## WHAT TO WORK ON
Your task is to copy the stretch of lines in the records below that begins with the line containing "let t := s.setCpsr" and ends with the line containing "(require (mrsOk rd)", exactly as written, with nothing added.

┌────────

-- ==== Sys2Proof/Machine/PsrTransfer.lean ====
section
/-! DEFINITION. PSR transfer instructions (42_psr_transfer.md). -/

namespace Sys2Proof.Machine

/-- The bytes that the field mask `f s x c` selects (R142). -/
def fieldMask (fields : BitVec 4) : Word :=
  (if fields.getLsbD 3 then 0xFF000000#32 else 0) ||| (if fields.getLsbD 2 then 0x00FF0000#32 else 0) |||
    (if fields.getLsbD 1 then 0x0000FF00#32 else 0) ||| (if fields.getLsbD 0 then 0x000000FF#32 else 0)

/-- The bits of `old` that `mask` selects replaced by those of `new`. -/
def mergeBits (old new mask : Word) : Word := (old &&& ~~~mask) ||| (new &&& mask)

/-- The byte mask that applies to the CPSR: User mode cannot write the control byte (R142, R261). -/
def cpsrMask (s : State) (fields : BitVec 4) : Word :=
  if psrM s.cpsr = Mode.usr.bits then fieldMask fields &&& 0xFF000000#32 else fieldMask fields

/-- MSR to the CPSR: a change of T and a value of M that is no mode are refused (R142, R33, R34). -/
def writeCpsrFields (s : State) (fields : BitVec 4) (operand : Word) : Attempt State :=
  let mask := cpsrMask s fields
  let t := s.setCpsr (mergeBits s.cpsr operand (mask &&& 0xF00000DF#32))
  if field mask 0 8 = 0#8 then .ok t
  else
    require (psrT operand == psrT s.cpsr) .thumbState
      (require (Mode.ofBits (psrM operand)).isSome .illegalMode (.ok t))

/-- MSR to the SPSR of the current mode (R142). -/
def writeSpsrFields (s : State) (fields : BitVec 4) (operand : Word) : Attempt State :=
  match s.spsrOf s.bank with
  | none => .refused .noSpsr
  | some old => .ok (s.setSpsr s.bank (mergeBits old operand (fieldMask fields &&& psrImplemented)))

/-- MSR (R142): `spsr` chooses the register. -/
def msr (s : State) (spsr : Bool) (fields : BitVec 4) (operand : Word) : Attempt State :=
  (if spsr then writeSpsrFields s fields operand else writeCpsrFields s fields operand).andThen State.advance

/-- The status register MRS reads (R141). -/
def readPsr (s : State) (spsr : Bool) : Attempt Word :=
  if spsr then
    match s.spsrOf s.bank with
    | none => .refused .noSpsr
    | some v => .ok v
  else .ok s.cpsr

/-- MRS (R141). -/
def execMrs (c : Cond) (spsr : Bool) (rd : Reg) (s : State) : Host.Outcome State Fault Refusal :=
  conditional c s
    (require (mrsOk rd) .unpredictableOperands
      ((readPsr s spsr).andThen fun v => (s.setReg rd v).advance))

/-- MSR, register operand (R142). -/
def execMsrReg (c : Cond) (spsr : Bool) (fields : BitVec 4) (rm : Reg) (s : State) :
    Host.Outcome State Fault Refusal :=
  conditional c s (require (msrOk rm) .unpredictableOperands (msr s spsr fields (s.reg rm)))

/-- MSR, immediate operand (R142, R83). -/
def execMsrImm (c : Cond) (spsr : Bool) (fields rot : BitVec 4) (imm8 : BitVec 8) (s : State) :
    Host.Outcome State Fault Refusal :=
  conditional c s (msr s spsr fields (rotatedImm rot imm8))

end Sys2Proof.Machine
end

└────────
┌────────

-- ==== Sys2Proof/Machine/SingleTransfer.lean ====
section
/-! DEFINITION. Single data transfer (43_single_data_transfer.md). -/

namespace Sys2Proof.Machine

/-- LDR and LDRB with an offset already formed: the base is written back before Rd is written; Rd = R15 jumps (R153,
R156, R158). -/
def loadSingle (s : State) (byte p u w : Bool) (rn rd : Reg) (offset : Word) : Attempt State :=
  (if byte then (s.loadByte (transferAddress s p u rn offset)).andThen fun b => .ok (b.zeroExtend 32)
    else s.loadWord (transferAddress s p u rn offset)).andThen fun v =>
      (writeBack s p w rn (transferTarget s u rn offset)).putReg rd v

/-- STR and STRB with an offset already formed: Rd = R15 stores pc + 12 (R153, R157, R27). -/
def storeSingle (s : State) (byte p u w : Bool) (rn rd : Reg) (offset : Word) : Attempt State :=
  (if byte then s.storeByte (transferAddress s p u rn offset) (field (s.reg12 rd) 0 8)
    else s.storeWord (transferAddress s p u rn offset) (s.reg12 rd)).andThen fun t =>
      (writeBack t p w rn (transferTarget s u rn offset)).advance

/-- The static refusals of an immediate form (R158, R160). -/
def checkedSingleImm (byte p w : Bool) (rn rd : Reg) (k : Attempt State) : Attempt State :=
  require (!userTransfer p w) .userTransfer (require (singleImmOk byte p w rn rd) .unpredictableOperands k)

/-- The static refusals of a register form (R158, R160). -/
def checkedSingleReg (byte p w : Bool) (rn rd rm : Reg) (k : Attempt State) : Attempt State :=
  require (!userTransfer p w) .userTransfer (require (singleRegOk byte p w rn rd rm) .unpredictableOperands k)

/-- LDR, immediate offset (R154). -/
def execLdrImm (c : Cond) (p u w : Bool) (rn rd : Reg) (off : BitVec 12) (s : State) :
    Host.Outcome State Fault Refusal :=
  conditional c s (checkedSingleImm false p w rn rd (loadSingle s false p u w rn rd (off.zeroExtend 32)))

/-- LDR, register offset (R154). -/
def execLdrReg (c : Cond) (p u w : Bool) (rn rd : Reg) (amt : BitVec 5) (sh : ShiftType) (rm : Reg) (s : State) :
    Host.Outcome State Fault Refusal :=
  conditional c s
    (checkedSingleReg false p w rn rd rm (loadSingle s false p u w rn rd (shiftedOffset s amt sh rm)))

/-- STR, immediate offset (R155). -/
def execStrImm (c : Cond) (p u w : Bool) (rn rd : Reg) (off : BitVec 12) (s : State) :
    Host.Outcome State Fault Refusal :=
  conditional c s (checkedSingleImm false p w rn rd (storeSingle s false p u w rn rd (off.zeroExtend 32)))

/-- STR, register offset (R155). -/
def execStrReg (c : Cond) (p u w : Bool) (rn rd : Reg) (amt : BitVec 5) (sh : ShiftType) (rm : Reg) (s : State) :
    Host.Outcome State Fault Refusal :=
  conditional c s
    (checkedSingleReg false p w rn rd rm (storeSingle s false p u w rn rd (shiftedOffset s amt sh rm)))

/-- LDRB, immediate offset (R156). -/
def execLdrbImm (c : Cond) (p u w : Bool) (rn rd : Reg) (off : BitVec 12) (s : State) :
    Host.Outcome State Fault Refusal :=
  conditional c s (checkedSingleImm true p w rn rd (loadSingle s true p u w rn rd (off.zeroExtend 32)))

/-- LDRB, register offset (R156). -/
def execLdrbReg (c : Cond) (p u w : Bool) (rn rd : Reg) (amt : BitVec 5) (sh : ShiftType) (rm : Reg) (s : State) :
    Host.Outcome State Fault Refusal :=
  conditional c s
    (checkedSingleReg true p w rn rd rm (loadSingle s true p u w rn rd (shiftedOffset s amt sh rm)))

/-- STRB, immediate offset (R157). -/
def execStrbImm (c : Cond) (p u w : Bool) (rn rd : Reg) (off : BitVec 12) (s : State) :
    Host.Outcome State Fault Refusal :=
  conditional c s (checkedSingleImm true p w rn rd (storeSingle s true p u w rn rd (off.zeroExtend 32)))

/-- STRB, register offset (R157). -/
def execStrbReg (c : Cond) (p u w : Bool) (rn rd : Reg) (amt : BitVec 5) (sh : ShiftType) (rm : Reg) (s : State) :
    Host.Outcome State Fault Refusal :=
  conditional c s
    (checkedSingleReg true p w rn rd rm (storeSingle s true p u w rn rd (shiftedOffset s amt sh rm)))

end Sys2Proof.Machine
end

└────────

## SOLUTION BELOW
  let t := s.setCpsr (mergeBits s.cpsr operand (mask &&& 0xF00000DF#32))
  if field mask 0 8 = 0#8 then .ok t
  else
    require (psrT operand == psrT s.cpsr) .thumbState
      (require (Mode.ofBits (psrM operand)).isSome .illegalMode (.ok t))

/-- MSR to the SPSR of the current mode (R142). -/
def writeSpsrFields (s : State) (fields : BitVec 4) (operand : Word) : Attempt State :=
  match s.spsrOf s.bank with
  | none => .refused .noSpsr
  | some old => .ok (s.setSpsr s.bank (mergeBits old operand (fieldMask fields &&& psrImplemented)))

/-- MSR (R142): `spsr` chooses the register. -/
def msr (s : State) (spsr : Bool) (fields : BitVec 4) (operand : Word) : Attempt State :=
  (if spsr then writeSpsrFields s fields operand else writeCpsrFields s fields operand).andThen State.advance

/-- The status register MRS reads (R141). -/
def readPsr (s : State) (spsr : Bool) : Attempt Word :=
  if spsr then
    match s.spsrOf s.bank with
    | none => .refused .noSpsr
    | some v => .ok v
  else .ok s.cpsr

/-- MRS (R141). -/
def execMrs (c : Cond) (spsr : Bool) (rd : Reg) (s : State) : Host.Outcome State Fault Refusal :=
  conditional c s
    (require (mrsOk rd) .unpredictableOperands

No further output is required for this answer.